What the exercise asks: Tally the lines in the data that follows that include the word "foldl", and report nothing but the total.

Data provided:
Start of Block
/-- The train waits for its next copy, or without one ends (R226). [log 146: DEDUCED] -/
def State.strobeWait (s : State) (r : Region) (c : Nat) (j : TxJob) : State :=
  if j.copies = 0 then (s.setCarrier r c { s.carrier r c with job := some j }).jobEnd r c j.trainEnd
  else (s.setCarrier r c { s.carrier r c with phase := .gap, job := some j, due := s.copyDue r j }).coexPlan r

/-- The period of a strobe train in ticks. -/
def TxJob.period (j : TxJob) : Nat := usTicks (j.airtime + j.gapUs)

/-- The copy whose turn it is is skipped or withheld: the train goes on with the one after it (R226).
[log 27: DEDUCED] -/
def State.strobeSkip (s : State) (r : Region) (c : Nat) (j : TxJob) : State :=
  s.strobeWait r c { j with copies := j.copies - 1, start := j.start + j.period, opened := true }

/-- A CCA that finds the channel busy (R207, R226). [log 27: DEDUCED] -/
def State.ccaBusy (s : State) (r : Region) (c : Nat) (j : TxJob) : State :=
  let x := s.carrier r c
  let s := s.cnt (Reg.macCcaBusyCnt r.ix)
  if x.nb < s.slotF r j.slot 0x12 1 then
    (s.backoff r c j (x.nb + 1) (min (x.be + 1) (s.slotF r j.slot 0x11 1)) false).coexPlan r
  else if j.pre = .strobe then
    (s.cnt (Reg.macChannelBusyCnt r.ix)).strobeSkip r c j
  else s.jobEnd r c .channelBusy

/-- The number of an acknowledgement's job: its instant, its region and its node. -/
def TxJob.ackJobNo (j : TxJob) (r : Region) : Nat := (j.start * 3 + r.ix) * 2 ^ 18 + j.ackTo
/-- Whether an acknowledgement's job is still to be dispatched (R278). -/
def State.ackUndispatched (s : State) (r : Region) (j : TxJob) : Bool :=
  j.kind == .ack && (s.jobs.waiting ++ s.jobs.queued).any (fun x => x.kind == 4 && x.arg == j.ackJobNo r)

/-- The admission at t0: what the region refuses, then an acknowledgement whose job is not dispatched yet (R231, R278), a die link that
brings no samples (R102), then the budget (R211); with the outcome of a job refused. -/
def State.admitTx (s : State) (r : Region) (j : TxJob) : State × Option Outcome :=
  match s.txRefused r j with
  | some o => (s, some o)
  | none =>
    let sb := s.slotSub r j.slot
    if s.ackUndispatched r j ∨ s.dieC2f.up = false then (s, some .late)
    else if s.dutyOk r sb (j.airtime + 4) then (s, none)
    else (s.dutyRefused r sb, some .late)

/-! Steps and increments (R335, R337). -/

/-- Whether a carrier's job has not reached its t0. -/
def CPhase.beforeAir (p : CPhase) : Bool :=
  p == .assigned || p == .held || p == .wait || p == .backoff || p == .cca || p == .starting

/-- The booking of a downlink job. -/
def State.jobBooking (s : State) (r : Region) (j : TxJob) : Option Booking :=
  match j.kind, j.handle with
  | .downlink, some h => s.booking (4 * h)
  | .flood, some h => s.booking (4 * h + 1 + r.ix)
  | _, _ => none

/-- A downlink job of which nothing has been sent, with the ticks at which the timebase as it stands reaches its instants
(R335, R337). -/
def State.jobTimed (s : State) (r : Region) (j : TxJob) : TxJob :=
  match s.jobBooking r j with
  | some b => if j.opened ∨ j.sentCopies ≠ 0 then j else { j with start := s.startTick b, deadline := s.deadlineTick b }
  | none => j

/-- The tick a phase of a carrier ends at, after its job's start instant has moved: a wait for the instant, and a first backoff placed
before it, move with it. -/
def State.dueTimed (s : State) (r : Region) (x : Carrier) (old new : TxJob) : Nat :=
  match x.phase with
  | .wait => s.t0For r new.start
  | .starting => if x.due ≤ s.now then x.due else s.t0For r new.start
  | .backoff => if x.nb = 0 then max s.now (x.due + new.start - old.start) else x.due
  | _ => x.due

/-- The carriers' jobs after a step of the timebase or of its increment: instants stay those of the timebase (R335, R337).
[log 193: DEDUCED] -/
def State.jobsTimed (s : State) (r : Region) : State :=
  ((List.range 4).foldl (fun s c =>
    let x := s.carrier r c
    let s := s.setCarrier r c { x with aside := x.aside.map (s.jobTimed r) }
    match x.job with
    | some j =>
      if x.phase.beforeAir then
        let y := s.jobTimed r j
        s.setCarrier r c { s.carrier r c with job := some y, due := s.dueTimed r x j y }
      else s
    | none => s) s).coexPlan r

/-! The sequence of R116. -/

/-- The lowest of the four indices (R115), with its counts. -/
def State.powerClamp (s : State) (r : Region) (j : TxJob) : State × Nat :=
  let slot := s.slotF r j.slot 0x13 1
  let (m, sb) := match s.profile with
    | some p => (profMax p r.ix, profSb p r.ix (s.slotSub r j.slot) 0x10 1)
    | none => (0, 0)
  let used := min (min j.powerReq slot) (min m sb)
  if used < j.powerReq then
    ((s.cnt (Reg.rfcTxClampCnt r.ix)).when (decide (used = m) || decide (used = sb)) (·.stk (Reg.rfcStatus r.ix) 15), used)
  else (s, used)

/-- The CCAs of a region meet a sample that is invalid: they find the channel busy (R207). -/
def State.ccaSpoil (s : State) (r : Region) : State :=
  s.radUpd r fun d => { d with
    carriers := d.carriers.map (fun kv => (kv.1, if kv.2.phase = .cca then { kv.2 with spoiled := true } else kv.2)) }

/-- Receive samples become invalid: the ring marks them (R141), lanes that decode across them flag their frames, a CCA they fall
into is busy (R106, R207). -/
def State.samplesBad (s : State) (r : Region) : State :=
  let s := (s.ccaSpoil r).radUpd r fun d =>
    { d with invalid := true, rxValidAt := none, bad := if d.invalid then d.bad else s.spansKept d.bad ++ [(s.now, none)] }
  { s with lanes := s.lanes.map (fun kv =>
      (kv.1, kv.2.map (fun l => if l.region = r then { l with blanked := some (l.blanked.getD s.now) } else l))) }

/-- Receive samples are valid again. -/
def State.samplesGood (s : State) (r : Region) : State :=
  s.radUpd r fun d => { d with invalid := false, validFrom := s.now, rxValidAt := none, bad := s.spansEnd d.bad }

/-- A blanked interval of a SHARED antenna begins as its T/R lines leave 01, counted (R106); one that lasts goes on. -/
def State.blank (s : State) (r : Region) : State :=
  if (s.rad r).invalid then s.radUpd r fun d => { d with rxValidAt := none } else (s.samplesBad r).cnt (Reg.rfcTxBlankCnt r.ix)

/-- The lines leave the receive state: in SHARED a blanked interval begins, in SPLIT the samples are invalid while both paths
are off (R105, R106). [log 166: DEDUCED] -/
def State.linesOff (s : State) (r : Region) : State :=
  (if s.split r then s.samplesBad r else s.blank r).radUpd r (·.lines 0 none)

/-- RX_SETTLE_US in force, in ticks. -/
def Radio.settle (d : Radio) : Nat := usTicks (getBits d.timing 0 8)

/-- The lines go to the level they rest at (R118), unless a recalibration holds them at 00 (R109). At 01 samples become valid again: at once in SPLIT, RX_SETTLE_US later in
SHARED (R106). [log 166: DEDUCED] -/
def State.linesRest (s : State) (r : Region) : State :=
  if (s.rad r).recal.running.isSome then s
  else if s.trRest r = 0 then s.linesOff r
  else if (s.rad r).invalid = false then s.radUpd r (·.lines 1 none)
  else if s.split r then
    (s.radUpd r (·.lines 1 none)).samplesGood r
  else s.radUpd r fun d => { d.lines 1 none with rxValidAt := some (d.rxValidAt.getD (s.now + d.settle)) }

/-- The entry of POWER a job on air uses (R46): PA_BIAS and PA_EN_MASK. -/
def TxJob.paBias (j : TxJob) : Byte := BitVec.ofNat 8 (getBits j.air.entry 32 8)
def TxJob.paMode (j : TxJob) : Bool := j.air.entry.getLsbD 41
/-- The digital amplitude of a job's carrier in units of 2^−17 of full scale, clipped to it (R114). -/
def TxJob.amplitude (j : TxJob) : Nat := min (getBits j.air.entry 0 32) 0x20000

/-- The job of highest power index, the first on a tie. -/
def strongest : List TxJob → Option TxJob
  | [] => none
  | x :: xs =>
    match strongest xs with
    | none => some x
    | some y => if x.power < y.power then some y else some x

/-- What `PABIAS_x` and `PAMODE_x` drive while `PAEN_x` is high follows the highest power index on air (R114). -/
def State.biasSet (s : State) (r : Region) : State :=
  match strongest ((s.carriersOn r).filterMap (fun c => (s.carrier r c).job)) with
  | some j => s.radUpd r fun d => { d with paBias := j.paBias, paMode := j.paMode }
  | none => s

/-- The lines at t0 (R105, R116): in SHARED T/R to 00 at once, in both to the transmit state 1 µs later, `PAEN_x` high 2 µs
later. -/
def State.linesUp (s : State) (r : Region) : State :=
  let at1 := s.now + usTicks 1
  let s := if s.split r then s else s.blank r
  s.radUpd r fun d =>
    { d.lines (if s.split r then d.trAt s.now else 0) (some (at1, if s.split r then 3 else 2)) with
      paEn := true, paHighAt := s.now + usTicks 2, paOff := none, rxValidAt := none }

/-- The lines when `PAEN_x` falls: bias and mode fall with it (R114); in SHARED T/R to 00, and to rest 1 µs later, samples valid
RX_SETTLE_US after that (R116); where the lines rest at 00, or the region is isolated, they stay there. -/
def State.linesDown (s : State) (r : Region) (isolate : Bool) : State :=
  let at1 := s.now + usTicks 1
  let s := s.radUpd r fun d =>
    { d with paEn := false, paLowAt := if d.paAt s.now then s.now else d.paLowAt, paOff := none, paBias := 0, paMode := false }
  let s :=
    if isolate ∨ s.trRest r = 0 then s.linesOff r
    else s.radUpd r fun d =>
      { d.lines (if s.split r then d.trAt s.now else 0) (some (at1, 1)) with
        rxValidAt := if d.invalid then some (at1 + d.settle) else none }
  s.coexPlan r

/-- A Vendor Specific Header IE: its descriptor, with the length, element ID 0x00 and type 0, then its content (R213). -/
def headerIe (content : Bytes) : Bytes := toLE 2 (content.length % 128) ++ content

/-- The content of a Vendor Specific Header IE, none where the octets are of another IE (R213). -/
def headerIeContent (ie : Bytes) : Option Bytes :=
  let d := le ie 0 2
  if 2 ≤ ie.length ∧ d / 128 = 0 ∧ d % 128 = ie.length - 2 then some (ie.drop 2) else none

/-- The frame of a beacon, an Enh-Beacon whose time IE carries the beacon's own timestamp (R205, R236, R237). [log 5: PRESUMED] -/
def State.beaconFrame (s : State) (seq : Byte) (raw : Nat) : Bytes :=
  let oui := s.rf Reg.macRdvOui 0 24
  let ie := if oui = 0 then [] else
    headerIe <| toLE 3 oui ++ [3] ++ toLE 6 (raw / 2 ^ 32 / 1000000000) ++ toLE 4 (raw / 2 ^ 32 % 1000000000) ++
      toLE 1 ((s.rb Reg.tsuCtrl 31).toNat * 128)
  ({ kind := 0, version := 2, seq := seq.toNat, pending := false, ackReq := false, pan := s.selfPan, dst := .none, src := s.selfExt,
     sec := none, ies := ie } : TxMhr).octets

/-- What a transmission takes at t0. -/
def State.txAir (s : State) (r : Region) (j : TxJob) (power : Nat) : TxAir :=
  { entry := BitVec.ofNat 64 (le (s.sec 6) ((r.ix * 64 + power) * 8) 8), corr := s.corrRec r j.slot, limitMs := s.txLimitMs,
    codes := if j.mode = 4 then (s.lmap r j.map).codes else 0, fsk := s.rg (Reg.txpFskCtrl r.ix), pick := s.freeCtr, trim := none, holes := [] }

/-- A transmission is without the front die's permission from one tick to another (R450). -/
def TxJob.hole (j : TxJob) (a b : Nat) : TxJob := { j with air := { j.air with holes := j.air.holes ++ [(a, b)] } }

/-- A transmission starts at t0: power index, airtime charge, lines (R115, R116, R210). A carrier that starts while the PA
settles ramps up with the first one, and none before its start instant less 2 µs. -/
def State.txBegin (s : State) (r : Region) (c : Nat) (j : TxJob) : State :=
  let (s, power) := s.powerClamp r j
  let us := j.airtime + 4
  let sb := s.slotSub r j.slot
  let s := s.dutyCharge r sb us
  let s := if j.kind = .ack ∨ j.kind = .beacon then s.sbCharge r sb (us * 1000 : Nat) else s
  let j := { j with power := power, charged := j.charged + us, air := s.txAir r j power }
  let s := s.used.attempted j
  let s := s.radUpd r fun d => { d with timing := s.rg (Reg.rfcTiming r.ix) }
  let x := s.carrier r c
  let d := s.rad r
  let first := max j.start (s.firstAt r)
  let j := if j.kind = .beacon then { j with frame := s.beaconFrame j.seq (s.txStamp r j first) } else j
  let settling : Carrier := { x with phase := .settle, job := some j, t0 := s.now, first := first, due := first - usTicks 2 }
  let s :=
    if d.paAt s.now ∧ first ≤ s.now + usTicks 2 then
      s.setCarrier r c { settling with phase := .onAir, due := first + usTicks j.airtime }
    else if d.paEn then s.setCarrier r c settling
    else (s.linesUp r).setCarrier r c settling
  (s.radUpd r fun d => { d with paOff := none }).biasSet r

/-- The carriers that had put t0 off decide again, now that `PAEN_x` is to fall: one whose start instant comes after the fall takes
t0 at once, or where there is still time as if the PA were off (R116). [log 191: DEDUCED] -/
def State.t0Again (s : State) (r : Region) : State :=
  (List.range 4).foldl (fun s c =>
    let x := s.carrier r c
    match x.job with
    | some j =>
      if x.phase == .starting && decide (s.now < x.due) && ! s.t0Wait r j.start then
        s.setCarrier r c { x with due := s.t0For r j.start }
      else s
    | none => s) s

/-- The ramp-down of the last carrier on air has begun: `PAEN_x` falls after a time; the bias of those left follows. -/
def State.airEnd (s : State) (r : Region) (us : Nat) : State :=
  if (s.carriersOn r).isEmpty then
    (s.radUpd r fun d => { d with paOff := if d.paEn && d.paOff.isNone then some (s.now + usTicks us) else d.paOff }).t0Again r
  else s.biasSet r

/-- Commands that waited go on and the arbiter looks again, after something on the region's air has changed. -/
def State.airMoved (s : State) (r : Region) : State := (s.unhold r).coexGrant r

/-- Every carrier of a region mutes (R120, R88): those on air end with one outcome, the rest of the jobs, those put aside among them, with
another.
[log 36: DEDUCED] -/
def State.muteRegion (s : State) (r : Region) (onAir other : Outcome) (isolate : Bool) : State :=
  let ids := (List.range 4).filter (fun c => (s.carrier r c).job.isSome)
  let air := s.carriersOn r
  let s := if (s.rad r).paEn then s.linesDown r isolate else if isolate then s.linesOff r else s.linesRest r
  let s := ids.foldl (fun s c => s.asideEnd r c other) s
  ids.foldl (fun s c => s.jobEnd r c (if air.contains c then onAir else other)) s

/-- The blind time B in µs of a region's recalibration (R109). -/
def State.blindUs (s : State) (r : Region) : Nat :=
  if s.loCount r ≤ 1 then 320 else s.loCount r * 20 + (s.loCount r - 1) * 300

/-- Of a recalibration of `n` centres, some µs in: the centre the LO is on or hopping to, and whether it is locked there. Each hop
takes 20 µs and each measurement 300 µs; the last hop leads back to centre 0 (R109). [log 167: DEDUCED] -/
def calCentre (n us : Nat) : Nat × Bool :=
  if n ≤ 1 then (0, decide (20 ≤ us))
  else if us / 320 < n - 1 then (us / 320 + 1, decide (20 ≤ us % 320))
  else (0, false)

/-- Whether two sections hold the same for a region: of REGIONS and CALIB its record, of SLOTS its slots (R66). -/
def State.ownSame (s : State) (im : Image) (r : Region) (i : Nat) : Bool :=
  match i with
  | 1 => slice (im.sec 1) (24 * r.ix) 24 == slice (s.sec 1) (24 * r.ix) 24
  | 3 => slotsOf (im.sec 3) r.ix == slotsOf (s.sec 3) r.ix
  | _ => slice (im.sec 7) (80 * r.ix) 80 == slice (s.sec 7) (80 * r.ix) 80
End of Block
Response to the task: 4